Actually this will be hard to fully implement in Aparapi. As you indicate,
this would need a modified JVM, and of course Aparapi tries to be JVM agnostic
and does not have access to JVM internals (except as exposed via
JVMTI/JNI/Unsafe).
I think this is a great idea, but one that I suspect may need to be looked at
in the context of 'Project Sumatra', which is aiming at bringing GPU
compute/offload to the JVM itself - and as such is indeed a modified JVM.
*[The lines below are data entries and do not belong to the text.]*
-- ==== Sys2Proof/Machine/Ops.lean ====
section
/-! DEFINITION. The operations the commands share (the primitives of rule R11): STATUS bits, the error
mechanism (rule R160), the configuration check (rule R105), the decision functions (rules R132, R138), the
output stream (rule R37), the latch of START (rule R104), and reset (rule R190). -/

namespace Sys2Proof.Machine

variable {p : Params}

/-- STATUS.F of a block. -/
def Block.has (b : Block p) (f : StatusBit) : Bool := readStatus b.status f

/-- `STATUS.F <- v`. -/
def Block.putStatus (b : Block p) (f : StatusBit) (v : Bool) : Block p :=
  { b with status := writeStatus b.status f v }

/-- `flag F`: taking an error, the only form an error has (rules R11, R160). One STATUS bit is set, nothing
else changes, and the next command is taken normally; there is nothing to return from (rule R165). -/
def Block.flag (b : Block p) (f : StatusBit) : Block p := b.putStatus f true

/-- `SH[a] <- v` (rule R101). -/
def Block.writeShadow (b : Block p) (r : CfgReg) (data : BitVec p.sampleW) : Block p :=
  { b with sh := writeReg b.sh r data }

/-- `AC[a] <- SH[a]` for all nine addresses at once (rule R104). -/
def Block.latch (b : Block p) : Block p := { b with ac := b.sh }

/-- `H <- s`. -/
def Block.putH (b : Block p) (s : Symbol) : Block p := { b with h := s }

/-- `SEEN <- v`. -/
def Block.putSeen (b : Block p) (v : Bool) : Block p := { b with seen := v }

/-- `emit(rec)`: appends one record to the output stream (rules R11, R37). -/
def Block.emit (b : Block p) (r : Record p.tsW) : Block p := { b with out := b.out ++ [r] }

/-- The configuration check `cfg_valid` of rule R105. -/
def cfgValid {w : Nat} (R : ConfigRegs w) : Bool :=
  if R.mode = modeTri then
    decide (sint R.enterLo ≤ sint R.exitLo) && decide (sint R.exitLo ≤ sint R.exitHi) &&
      decide (sint R.exitHi ≤ sint R.enterHi)
  else if R.mode = modePam3 then
    decide (sint R.iLower ≤ sint R.iUpper) && decide (sint R.qLower ≤ sint R.qUpper)
  else false

/-- The TRI decision function `tri_next` of rule R132 under the active registers `ac`. -/
def triNext {w : Nat} (ac : ConfigRegs w) (h : Symbol) (v : Int) : Symbol :=
  match h with
  | .zero => if v > sint ac.enterHi then .pos else if v < sint ac.enterLo then .neg else .zero
  | .pos => if v ≥ sint ac.exitHi then .pos else if v < sint ac.enterLo then .neg else .zero
  | .neg => if v ≤ sint ac.exitLo then .neg else if v > sint ac.enterHi then .pos else .zero

/-- The PAM3 decision function `pam_dec` of rule R138. -/
def pamDec (v up lo : Int) : Symbol := if v > up then .pos else if v < lo then .neg else .zero

/-- The record of a TRI sample decided as `s` (rules R131, R141). -/
def triRecord (o : Operands p) (s : Symbol) : Record p.tsW :=
  { s0 := s.enc, s1 := 0b00, ofs := o.ofs, dur := o.dur }

/-- The record of a PAM3 sample under the active registers `ac` (rules R137, R141). -/
def pamRecord (ac : ConfigRegs p.sampleW) (o : Operands p) : Record p.tsW :=
  { s0 := (pamDec (sint o.si) (sint ac.iUpper) (sint ac.iLower)).enc
    s1 := (pamDec (sint o.sq) (sint ac.qUpper) (sint ac.qLower)).enc
    ofs := o.ofs
    dur := o.dur }

/-- The reset event (rule R190): every piece of the block's state to its value of rule R41. -/
def Block.applyReset (_ : Block p) : Block p := resetBlock p

/-- The machine with another block state; parameters, ports and pending host events stay. -/
def State.withBlock (s : State) (b : Block s.params) : State := { s with block := b }

end Sys2Proof.Machine
end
http://openjdk.java.net/projects/sumatra/
http://www.extremetech.com/computing/137628-project-sumatra-improves-java-perfor
mance-with-opencl-graphics-card-acceleration
I would be interested in a use case (no matter how trivial) and en example of
how you would like to see (for example) data auto-vettorized.
Gary
Original comment by frost.g...@gmail.com
on 24 Oct 2013 at 1:46
I was looking at using Oracle's Maxine JVM to modify to actually produce the
vectorized assembly code but was going to use the Aparapi interface to justify
that the variables are independent and vectorizable since they must be to be
split up across a gpu. The part of Aparapi that I am looking to modify would be
to preform the loop unroll and mark the code to tell the modified JVM to
produce vectorized instructions for those variables if possible. Which part of
the Aparapi code should I look into to preform this or should I just implement
this separately and run it on the code before Aparapi?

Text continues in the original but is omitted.